Aim of the exercise: Of all the lines below, return only those starting with the line holding "let s1 := if" and going on through the line holding "l1Put s1 t.unit", exactly as written.

### Data section ###

/-- The rows of an MDRAIN go into the target crews. -/
def drainWrite (s : State) (cl slot x row0 : Nat) (rd : Tensor) (crew : Nat) (rs : Tensor) (screw : Nat) : State :=
  let acc := (s.cluster cl).acc.getD slot []
  let es := fmtBytes (tFmt rd)
  let s1 := (List.range (tDim1 rd)).foldl (fun s i =>
    let els := (List.range (tDim0 rd)).map (fun j => fmGet (0, false) acc (256 * (row0 + i) + j))
    let (codes, scales) := drainRow x (tFmt rd) (els.map (fun e => e.1))
    let a := tBase rd % 2 ^ 20 + i * tStride0 rd
    let bad := (els.zipIdx.filter (fun e => e.1.2)).map (fun e => e.2)
    let s1 := s.modCrew crew (fun c => markWords (spBlock c a (codeBytesLE es codes)) es (bad.map (fun j => a + j * es)))
    if x.testBit 2 then
      let b := tBase rs % 2 ^ 20 + i * tStride0 rs
      s1.modCrew screw (fun c => markWords (spBlock c b (codeBytesLE 1 scales)) 1 (bad.map (fun j => b + j / 32)))
    else s1) s
  let s2 := if x.testBit 4 then s1.modCluster cl (fun k => { k with
      acc := k.acc.set slot (acc.filter (fun e =>
        !(row0 ≤ e.1 / 256 && e.1 / 256 < row0 + tDim1 rd && e.1 % 256 < tDim0 rd))) }) else s1
  [crew, screw].foldl (fun s c => if (s.crew c).isSome then afterScratch s c else s) s2

/-- The byte count of an MDRAIN. -/
def drainBytes (x : Nat) (rd : Tensor) : Nat :=
  tDim1 rd * tDim0 rd * fmtBytes (tFmt rd) + (if x.testBit 2 then tDim1 rd * (tDim0 rd / 32) else 0)

/-- DRAIN_PIECE_COUNT (R293): bytes that have reached the banks are counted; the command finishes with its last piece. -/
def execDrainPieceCount (cluster bytes : Nat) (s : State) : Host.Outcome State Fault Refusal :=
  .next (match (s.cluster cluster).cmds.find? (fun c => c.started && mxDrains c.kind) with
    | none => s
    | some c => match c.kind with
      | .mdrain _ _ _ arr _ crew _ _ =>
        let n := min bytes c.left
        if n = 0 then s
        else (countInto s crew arr n).1.modCluster cluster (fun k => { k with cmds :=
            (if n = c.left then k.cmds.filter (fun x => x.id != c.id)
            else k.cmds.map (fun x => if x.id = c.id then { x with left := c.left - n } else x)) })
      | _ => s)

/-! ## Loading (R287) -/

/-- Reads n bytes at a VA as an engine does, with marks per byte; translation faults stop it. -/
def vmRdBytes (e : Env) : Nat → State → Nat → Except VErr (State × List (Byte × Bool))
  | 0, s, _ => .ok (s, [])
  | n + 1, s, va => do
    let (s1, v, b) ← vmRd e s va 1
    let (s2, t) ← vmRdBytes e n s1 (va + 1)
    return (s2, (BitVec.ofNat 8 v, b) :: t)

/-- Rows of bytes, one after another: row k from base + k * stride. -/
def vmRdRows (e : Env) (base stride n : Nat) : List Nat → State → Except VErr (State × List (Byte × Bool))
  | [], s => .ok (s, [])
  | k :: t, s => do
    let (s1, r) ← vmRdBytes e n s (base + k * stride)
    let (s2, rs) ← vmRdRows e base stride n t s1
    return (s2, r ++ rs)

/-- Puts bytes with their marks into the weight buffer. -/
def wPut (k : Cluster) (a : Nat) (bs : List (Byte × Bool)) : Cluster :=
  let marks := (bs.zipIdx a).filterMap (fun e => if e.1.2 then some (e.2 / 8) else none)
  let clear := (List.range ((a + bs.length + 7) / 8 - a / 8)).foldl (fun m i => fmSet false m (a / 8 + i) false) k.wbad
  { k with wbuf := memBlock k.wbuf a (bs.map (fun b => b.1)), wbad := marks.foldl (fun m w => fmSet false m w true) clear }

/-- Entries of a codebook image (R144). -/
def codebookOf (bs : List (Byte × Bool)) : FMap (BitVec 24 × Bool) :=
  (List.range 256).map (fun j =>
    let w := (bs.drop (4 * j)).take 4
    (j, (BitVec.ofNat 24 (w.zipIdx.foldl (fun a b => a + b.1.1.toNat * 256 ^ b.2) 0), w.any (fun b => b.2))))
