/-! ## The flush (R359) -/

/-- The issuing core writes back its Owned words of a line; they become Copy for an LDT, and every word Invalid for an STT. Reads on their way
install nothing of the line, and a later load finds none of its Copy words: each is ordered after the tile at the home (R99, R359, R378,
log 65). An LDT that reads L1 leaves them as they are (R375). -/
def tileFlush (s : State) (t : Tile) (ln : Nat) : State :=
  let s := if t.sealed then s else { s with net := s.net.map (fun r => if r.unit = t.unit && r.line = ln then (match r.kind with
      | .read _ k se c => { r with kind := .read false k se c }
      | _ => r) else r) }
  match fmFind (s.core t.unit).l1 ln with
  | none => s
  | some l =>
    let s1 := if l.owned != 0 || l.obj then sendReq s t.unit 0 0 ln (.writeBack l.owned l.known l.data l.bad) else s
    l1Put s1 t.unit ln (if t.store then { l with owned := 0, copy := 0, sealed := 0, obj := false }
      else { l with owned := 0, copy := l.copy ||| l.owned, obj := false, stale := if t.sealed then l.stale else l.copy ||| l.owned })

/-- The tile is an LDT that reads L1 and takes no lock: through a record of COH 2, or of bytes that are all sealed now (R361, R375). -/
def tileSealed (s : State) (t : Tile) : Bool :=
  t.seals && (t.coh2 || (!t.els.isEmpty && t.els.all (fun e => sealFills s t.asid e.va t.es)))

/-- A tile past its translation: it waits for the warp's earlier accesses that wait at L1 (R102), then the flush, and the first step of its
locks. -/
def tileEnter (s : State) (t : Tile) : State :=
  let turn := match s.warp t.key with
    | some w => turnTaken w t.op
    | none => false
  if turn then modPend s t.key t.op (fun p => { p with late := .tileHeld t, ready := s.cycle + 1 })
  else
    let t := { t with sealed := tileSealed s t }
    let s1 := (tileLines t).foldl (fun s ln => tileFlush s t ln) s
    let t' := { t with id := s1.nextOp, todo := if t.sealed then [] else tileSlices t }
    modPend { s1 with tiles := s1.tiles ++ [t'], nextOp := s1.nextOp + 1 } t.key t.op
      (fun p => { p with late := .tile t'.id true, ready := s1.cycle + 1 })

/-! ## LDT and STT at issue (R356, R360) -/

/-- One quantity of every element: row and column. -/
def tileGrid (rows cols : Nat) : List (Nat × Nat) := (List.range rows).flatMap (fun i => (List.range cols).map (fun j => (i, j)))

/-- LDT and STT: the checks of R360 in their order, then the park or the entry. Scratchpad bytes in the trap area give SPBOUND, in the warp's own
frame too (DESIGN CHOICE, log 72), and check 8 is made of the in-range elements (DESIGN CHOICE, log 99). -/
def tileBody (c : Ctx) (s1 : State) (o : OpT) (store : Bool) : Res :=
  match s1.crew c.w.crew with
  | none => .ok s1
  | some cr =>
    let vb := fun (l : Nat) => if o.o1 = 240 then Lane.zero else c.val o.o1 l
    protGuard c (fun l => [(c.val o.o2 l).val, (vb l).val]) (
      let hm := o.hnda.toNat
      let hs := o.hndb.toNat
      withRecord c s1 hm (fun s2 rm => withRecord c s2 hs (fun s3 rs =>
        let l := c.low
        let es := fmtBytes (tFmt rm)
        let a := (c.val o.o2 l).val.toNat
        let b := (vb l).val.toNat
        let j0 := a % 2 ^ 32
        let i0 := a / 2 ^ 32
        let q0 := b % 2 ^ 32
        let p0 := b / 2 ^ 32
        let rows := 2 ^ tTrows rm
        let cols := 2 ^ tTcols rm
        let target := crewVia s3 cr rs
        if !tensorValid rm || !(tClass rm = 2 || tClass rm = 4) || !(tStride1 rm = 0 || tStride1 rm = es) then .trap cRECINV (BitVec.ofNat 64 hm)
        else if !tensorValid rs || tClass rs != 5 || target.isNone then .trap cRECINV (BitVec.ofNat 64 hs)
        else if tFmt rs != tFmt rm || tFmt rm = 0xE then .trap cILLOP 0
        else if (c.val o.o2 l).poi != 0 || (vb l).poi != 0 then .trap cPOISON (laneInfo l)
        else if 8 < tTrows rm || 16384 < rows * cols * es then .trap cBOUNDS (laneInfo l)
        else
          let off := fun (i j : Nat) => (i0 + i) * tStride0 rm + (j0 + j) * es
          let spOff := fun (i j : Nat) => (p0 + i) * tStride0 rs + (q0 + j) * es
          let inside := fun (i j : Nat) => decide (i0 + i < tDim1 rm) && decide (j0 + j < tDim0 rm)
          let g := tileGrid rows cols
          let real := g.filter (fun e => inside e.1 e.2)
          let outs := g.filter (fun e => !inside e.1 e.2)
          let spBase := tBase rs % 2 ^ 20
          let va0 := tBase rm + off 0 0
          let els := real.map (fun e => ({ va := tBase rm + off e.1 e.2, pa := 0, sp := spBase + spOff e.1 e.2 } : TileEl))
          let asid := cr.cregs.asid.toNat % 65536
          if (tBmode rm != 2 && !outs.isEmpty) || real.any (fun e => tExtent rm < off e.1 e.2 + es || 2 ^ 52 ≤ tBase rm + off e.1 e.2)
              || g.any (fun e => tExtent rs < spOff e.1 e.2 + es) then .trap cBOUNDS (laneInfo l)
          else if (match s3.crew (target.getD 0) with
              | some k => g.any (fun e => spOut k false false 0 (spBase + spOff e.1 e.2) es)
              | none => false) then .trap cSPBOUND (laneInfo l)
          else if va0 % es != 0 || tStride0 rm % es != 0 || (spBase + spOff 0 0) % es != 0 then .trap cMISALIGN (laneInfo l)
          else if store && (tCoh rm = 2 || els.any (fun e => sealHit s3 asid e.va es)) then .trap cSEALW (laneInfo l)
          else if els.any (fun e => fabricVa cr.cregs e.va) then .trap cTILEFAULT (BitVec.ofNat 64 va0)
          else
            let hint := c.h.hint
            let t : Tile := { id := 0, unit := c.unit, key := c.key, op := c.op, store := store, low := (hint = 1), sealed := false,
                              seals := !store && (hint = 0 || hint = 2), coh2 := tCoh rm = 2,
                              keep := hint = 2, asid := asid, va0 := va0, lane := l, crew := target.getD 0, es := es, els := els,
                              zeros := if store then [] else outs.map (fun e => spBase + spOff e.1 e.2), data := [], todo := [] }
            let slots := slotRows c.s c.key c.w c.cur.word
            let park := fun (s : State) => addLate c s (.tilePark t slots) [] []
            if (tilePages t).any (fun p => (parkedPages c.w c.op).contains (p.va / 65536)) then .ok (park s3)
            else match tileTranslate s3 cr.cregs t with
              | .error (.fault va r pte _) => .ok (park (sendFault s3
                  (faultOf cr c.unit (keySlot c.key) r (accessByte (if store then permW else permR)) va c.cur.pc pte (.access c.key c.op))))
              | .error v => .ok (v.waits ⟨c.unit, cr.cregs, .access c.key c.op⟩ (park s3))
              | .ok (s4, t') =>
                if tileCrowded t' then .trap cTILEFAULT (BitVec.ofNat 64 va0)
                else .ok (tileEnter (addLate c s4 (.tile 0 true) [] []) t'))))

###

Written response:
    let s1 := if l.owned != 0 || l.obj then sendReq s t.unit 0 0 ln (.writeBack l.owned l.known l.data l.bad) else s
    l1Put s1 t.unit ln (if t.store then { l with owned := 0, copy := 0, sealed := 0, obj := false }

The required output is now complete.